-- ==== Sys2Proof/Tests/Slice0.lean ====
section
/-! SUPPORT. Tests: the well-formedness checks refuse, words written out from the spec's encodings decode, one step of each kind, and for
every statement that has hypotheses a state that meets them. Expected values are taken from the spec, by the examples and tables named. -/

namespace Sys2Proof.Tests
set_option Elab.async false
open Sys2Proof.Machine

/-! ### Small states -/

/-- No flag, no wait, no stall. -/
def c0 : Ctl := { yld := false, setf := 15, wait := 0, stall := 0 }
/-- The predicate K0: every lane (R11). -/
def p0 : Pred := { pg := 0, pn := false }

/-- One gang, about to issue a NOP, as the placing of a word leaves it (log 1). -/
def loaded : State := State.reset.withFetchWord 96 0x780000000000000000000080

/-- The same gang and its one split in focus. -/
def s0 : State := match loaded.issuer with
  | some (g, sp) => loaded.focusOn g.uid sp.sid sp.pc
  | none => loaded

/-- `i` issues in `s` (Safety.lean, Issues), and `P` holds of the focus, the gang and the split that it finds. -/
def holdsAt (s : State) (i : Instr) (P : Focus → Gang → Split → Bool) : Bool :=
  match i.ctl?, s.focus with
  | some c, some f =>
    match s.gang? f.uid with
    | some g =>
      match g.split? f.sid with
      | some sp =>
        !f.moved && g.status == .active && g.trap == none && (f.second || (g.unwaiting && g.ready s.clock c)) &&
          (!decide (c.setf.toNat < 12) || decide (g.counter c.setf.toNat < 63)) && !g.fabTrap c && !illegalUse s g sp f.pc i &&
          (f.second || !waitsAtIssue s g sp f.pc i) && (!isBarrier i || !g.diverged) && s.flawOf g.uid i == none && P f g sp
      | none => false
    | none => false
  | _, _ => false

theorem holdsAt_issues {s : State} {i : Instr} {P : Focus → Gang → Split → Bool} (h : holdsAt s i P = true) :
    ∃ c f g sp, i.ctl? = some c ∧ Issues i c s f g sp ∧ P f g sp = true := by
  unfold holdsAt at h
  split at h
  · rename_i c f hc hf
    split at h
    · rename_i g hg
      split at h
      · rename_i sp hsp
        simp only [Bool.and_eq_true, Bool.or_eq_true, Bool.not_eq_true', beq_iff_eq, decide_eq_true_eq, decide_eq_false_iff_not] at h
        obtain ⟨⟨⟨⟨⟨⟨⟨⟨⟨⟨h1, h2⟩, h3⟩, h4⟩, h5⟩, h6⟩, h7⟩, h8⟩, h9⟩, h10⟩, hP⟩ := h
        refine ⟨c, f, g, sp, hc, ⟨hf, hg, hsp, h1, h2, h3, h4, ?_, h6, h7, h8, ?_, h10⟩, hP⟩
        · intro hlt
          exact h5.resolve_left (fun hn => hn hlt)
        · intro hb
          rcases h9 with h9 | h9
          · rw [hb] at h9; cases h9
          · exact h9
      · cases h
    · cases h
  · cases h

/-- `i` issues in `s`. -/
def issuesAt (s : State) (i : Instr) : Bool := holdsAt s i fun _ _ _ => true

/-- The state with its one gang changed. -/
def chg (s : State) (f : Gang → Gang) : State := { s with gangs := s.gangs.map f }

/-- All the scalar and vector functions that are not divisions, and those that are. -/
def sFns : List SFn := [.add, .sub, .mul, .mulhi, .mulhu, .and, .or, .xor, .andn, .shl, .shr, .sar, .min, .max, .minu, .maxu]
def vFns : List VFn := [.add, .sub, .mul, .mulhi, .mulhu, .and, .or, .xor, .andn, .shl, .shr, .sar, .min, .max, .minu, .maxu, .adds, .subs]
/-- The division trap enabled, and V3 zero (R175). -/
def sIdz : State := chg s0 fun g => { g with trapen := 1, v := [(3, Vector.replicate 32 0)] }

/-! ### States that meet the hypotheses: scalar, vector and floating-point instructions -/

theorem hyp_ScalarInstructions : (sFns.all fun f => issuesAt s0 (saluInstr f c0 1 2 3) && issuesAt s0 (.salui c0 f 1 2 5)) = true ∧
    [Instr.spopc c0 1 2, .sclz c0 1 2, .sctz c0 1 2, .smov c0 1 2, .ssel c0 1 2 3 4, .smovi c0 1 7, .smoviz c0 1 7, .smovhi c0 1 7,
      .scmp c0 .lt 1 2 3, .scmpi c0 .geu 1 2 3].all (issuesAt s0) = true := by decide +kernel

theorem hyp_IntegerDivision : ([SFn.div, .divu, .rem, .remu].all fun f => issuesAt s0 (saluInstr f c0 1 2 3) && issuesAt s0 (.salui c0 f 1 2 0) &&
      holdsAt sIdz (saluInstr f c0 1 2 3) (fun _ g _ => g.trapen.getLsbD 0 && g.sr 3 == 0) && issuesAt sIdz (.salui c0 f 1 2 0)) = true ∧
    ([VFn.div, .divu, .rem, .remu].all fun f => issuesAt s0 (valuInstr f c0 p0 false 0 1 2 3) && issuesAt s0 (.valui c0 p0 f false 1 2 4 0) &&
      holdsAt sIdz (valuInstr f c0 p0 false 0 1 2 3) (fun _ g sp => (takes g sp p0).getLsbD 0 && g.elem 0 3 0 0 == 0) &&
      issuesAt sIdz (.valui c0 p0 f false 0 1 2 0) && issuesAt sIdz (.valui c0 p0 f false 0 1 2 9)) = true ∧
    ((BitVec.intMin 32).toInt < 0 ∧ (7#32 : BitVec 32) ≠ 0) := by decide +kernel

————————

* **Work to complete**
What you output must match the lines from the beginning of the material through the line with "s.clock c)) &&" exactly, both ends included.

* **Your response**
-- ==== Sys2Proof/Tests/Slice0.lean ====
section
/-! SUPPORT. Tests: the well-formedness checks refuse, words written out from the spec's encodings decode, one step of each kind, and for
every statement that has hypotheses a state that meets them. Expected values are taken from the spec, by the examples and tables named. -/

namespace Sys2Proof.Tests
set_option Elab.async false
open Sys2Proof.Machine

/-! ### Small states -/

/-- No flag, no wait, no stall. -/
def c0 : Ctl := { yld := false, setf := 15, wait := 0, stall := 0 }
/-- The predicate K0: every lane (R11). -/
def p0 : Pred := { pg := 0, pn := false }

/-- One gang, about to issue a NOP, as the placing of a word leaves it (log 1). -/
def loaded : State := State.reset.withFetchWord 96 0x780000000000000000000080

/-- The same gang and its one split in focus. -/
def s0 : State := match loaded.issuer with
  | some (g, sp) => loaded.focusOn g.uid sp.sid sp.pc
  | none => loaded

/-- `i` issues in `s` (Safety.lean, Issues), and `P` holds of the focus, the gang and the split that it finds. -/
def holdsAt (s : State) (i : Instr) (P : Focus → Gang → Split → Bool) : Bool :=
  match i.ctl?, s.focus with
  | some c, some f =>
    match s.gang? f.uid with
    | some g =>
      match g.split? f.sid with
      | some sp =>
        !f.moved && g.status == .active && g.trap == none && (f.second || (g.unwaiting && g.ready s.clock c)) &&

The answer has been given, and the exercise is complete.